* _ACTIVITY_
Go through the data and report each line that holds the string "inlineOnly".

* _SUPPLIED RECORDS_

/-- NET.PTP_CONFIG. -/
def cmdNetPtpConfig : Cmd where
  lens := inlineOnly 24
  absent := fun x s => netAbsent s (u8 x.p 0)
  range := fun x _ =>
    let c := ptpCfgOf x.p
    let r := ptpRanges c.profile
    u8 x.p 0 ≤ 3 && c.role ≤ 3 && c.profile ≤ 2 && c.domain ≤ 127 && c.iface ≤ 7 && decide (r.1.1 ≤ c.logSync) && decide (c.logSync ≤ r.1.2) &&
      decide (r.2.1 ≤ c.logAnnounce) && decide (c.logAnnounce ≤ r.2.2) && decide (-7 ≤ c.logDelay) && decide (c.logDelay ≤ 5) &&
      2 ≤ c.announceTo && c.announceTo ≤ 10 && u8 x.p 20 ≤ 1
  body := fun x s =>
    let n := u8 x.p 0
    let c := ptpCfgOf x.p
    let s1 := modPtp n (fun q => { q with cfg := c, nvs := if u8 x.p 20 = 1 then c else q.nvs }) s
    { st := s1, after := fun t => leaveFollower n (ptpIdle t n) 5 (modPtp n (fun q => { q with annMs := t.stem.ms }) t) }

/-- The status record of a port's PTP instance, 48 bytes: the grandmaster is the one that the port follows or announces. -/
def ptpRecord (s : State) (n : Nat) : Bytes :=
  let p := ptpPort s n
  let d := if p.state = 2 then p.foreign else if p.state = 3 then announced s n else { prio1 := 0, cls := 0, acc := 0, prio2 := 0 }
  if netPorts s.variant ≤ n then zeros 48
  else
    le 1 n ++ le 1 p.state ++ le 1 p.cfg.profile ++ le 1 p.cfg.domain ++ le 8 d.gmId ++ le 1 d.cls ++ zeros 1 ++ le 2 d.steps ++
      leI 4 p.offset ++ le 4 p.meanPath ++ le 4 p.syncRx ++ le 4 p.timeouts ++ le 8 p.since ++ zeros 8

/-- NET.PTP_STATUS_GET. -/
def cmdNetPtpStatusGet : Cmd where
  lens := inlineOnly 0
  body := fun _ s => { st := s, sheet := some ((List.range 4).flatMap (ptpRecord s)) }

/-! ### NET.QUILL_CONFIG and NET.NMOS_CONFIG -/

/-- NET.QUILL_CONFIG. -/
def cmdNetQuillConfig : Cmd where
  lens := inlineOnly 8
  range := fun x _ => u8 x.p 0 ≤ 1 && u8 x.p 1 ≤ 63 && u8 x.p 2 ≤ 63 && u8 x.p 3 ≤ 63 && 250 ≤ u16 x.p 4 && u16 x.p 4 ≤ 20000 && u8 x.p 6 ≤ 1
  body := fun x s =>
    let c : QuillCfg := { txUnlocked := u8 x.p 0 = 1, dscpPtp := u8 x.p 1, dscpMedia := u8 x.p 2, dscpCtrl := u8 x.p 3, defOfs := u16 x.p 4 }
    { st := modQuill (fun q => { q with cfg := c, nvs := if u8 x.p 6 = 1 then c else q.nvs }) s, after := settleStreams }

/-- NET.NMOS_CONFIG. -/
def cmdNetNmosConfig : Cmd where
  lens := inlineOnly 40
  range := fun x _ => u8 x.p 0 ≤ 1 && u8 x.p 1 ≤ 1 && u8 x.p 4 ≤ 1
  body := fun x s =>
    let c : NmosCfg := { en := u8 x.p 0 = 1, write := u8 x.p 1 = 1, port := u16 x.p 2, domain := slice x.p 8 32 }
    { st := modQuill (fun q => { q with nmos := c, nmosNvs := if u8 x.p 4 = 1 then c else q.nmosNvs }) s }

/-! ### NET.RX_SET and NET.TX_SET (R419, R422, R428, R437, R443, R444, R448) -/

/-- The lead of a stream change: round(20 × Fs_op ÷ 1,000) samples (R444). -/
def streamLead (s : State) : Nat := roundDivN (20 * fsOp s) 1000

/-- The apply SSI before any rounding to packets (R444). -/
def streamAt (x : Ctx) (s : State) : Nat := if x.timed then x.at_ else up8 (s.stem.ssi + streamLead s)

/-- A stream number that R229 answers with CAPACITY. -/
def streamBeyond (s : State) (n : Nat) : Bool := streamsOf s.variant ≤ n && n < 4096

/-- Ports, formats and interfaces of an entry that both directions share (R419, R430). -/
def formatOk (mult : Nat) (e : Bytes) : Bool :=
  portOf e ≤ 3 && u8 e 4 ≤ 7 && u8 e 5 ≤ 7 && u8 e 6 ≤ 1 && u8 e 7 ≤ 3 && 1 ≤ chansOf e && chansOf e ≤ 64 && 96 ≤ u8 e 9 && u8 e 9 ≤ 127 &&
    payloadOf mult e ≤ 1440 && (!sevenOf e || portOf e = 0 || portOf e = 2)

/-- A receive entry is within range. -/
def rxOk (s : State) (e : Bytes) : Bool :=
  let m := s.stem.mult
  formatOk m e && 12 * m ≤ linkOfs e && linkOfs e ≤ 960 * m && sppAt m e + 6 * m ≤ linkOfs e && u16 e 46 ≤ 960 * m &&
    (rxSources e).all (fun n => srcPool s.variant ≤ n && n < ligSize s.variant)

/-- A transmit entry is within range. -/
def txOk (s : State) (e : Bytes) : Bool :=
  formatOk s.stem.mult e && 1 ≤ u8 e 10 && (u8 e 11 ≤ 63 || u8 e 11 = 0xFF) &&
    (txSinks e).all (fun n => snkPool s.variant ≤ n && n < ligSize s.variant)

/-- An entry names an absent port, or a claim on a variant without Twin (R448). -/
def entryAbsent (s : State) (e : Bytes) : Bool :=
  netAbsent s (portOf e) || (sevenOf e && netAbsent s (portOf e + 1)) || (claimOf e && !hasTwin s.variant)

/-- The entries that govern the streams once every pending change has applied, without stream `n`. -/
def otherEntries (op n : Nat) (s : State) : List Bytes :=
  let now := if op = 0x0410 then s.quill.rx.map (fun e => (e.1, e.2.entry)) else s.quill.tx.map (fun e => (e.1, e.2.entry))
  let pend := ((s.ink.armed ++ s.ink.sched).filter (fun a => a.opcode = op)).map (fun a => (u16 a.params 0, a.params))
  ((now.filter (fun e => e.1 ≠ n ∧ pend.all (fun v => v.1 ≠ e.1))) ++ pend.filter (fun e => e.1 ≠ n)).map (·.2) |>.filter enOf

/-- The bytes of the rings of an entry (R428). -/
def ringBytes (mult : Nat) (e : Bytes) : Nat := if enOf e then (rxSources e).length * ringOf mult e * 4 else 0

/-- The receive buffer in bytes (R428). -/
def rxBuffer (v : Variant) : Nat := (match v with | .zl9600 => 8 | .zl9400 => 4 | .zl9200 => 2) * 1048576

/-- The receive buffer in use with entry `e`, and without stream `n`. -/
def rxUsed (s : State) (n : Nat) (e : Bytes) : Nat := ringBytes s.stem.mult e + sumN ((otherEntries 0x0410 n s).map (ringBytes s.stem.mult))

* _TASK OUTPUT_
  lens := inlineOnly 24
  lens := inlineOnly 0
  lens := inlineOnly 8
  lens := inlineOnly 40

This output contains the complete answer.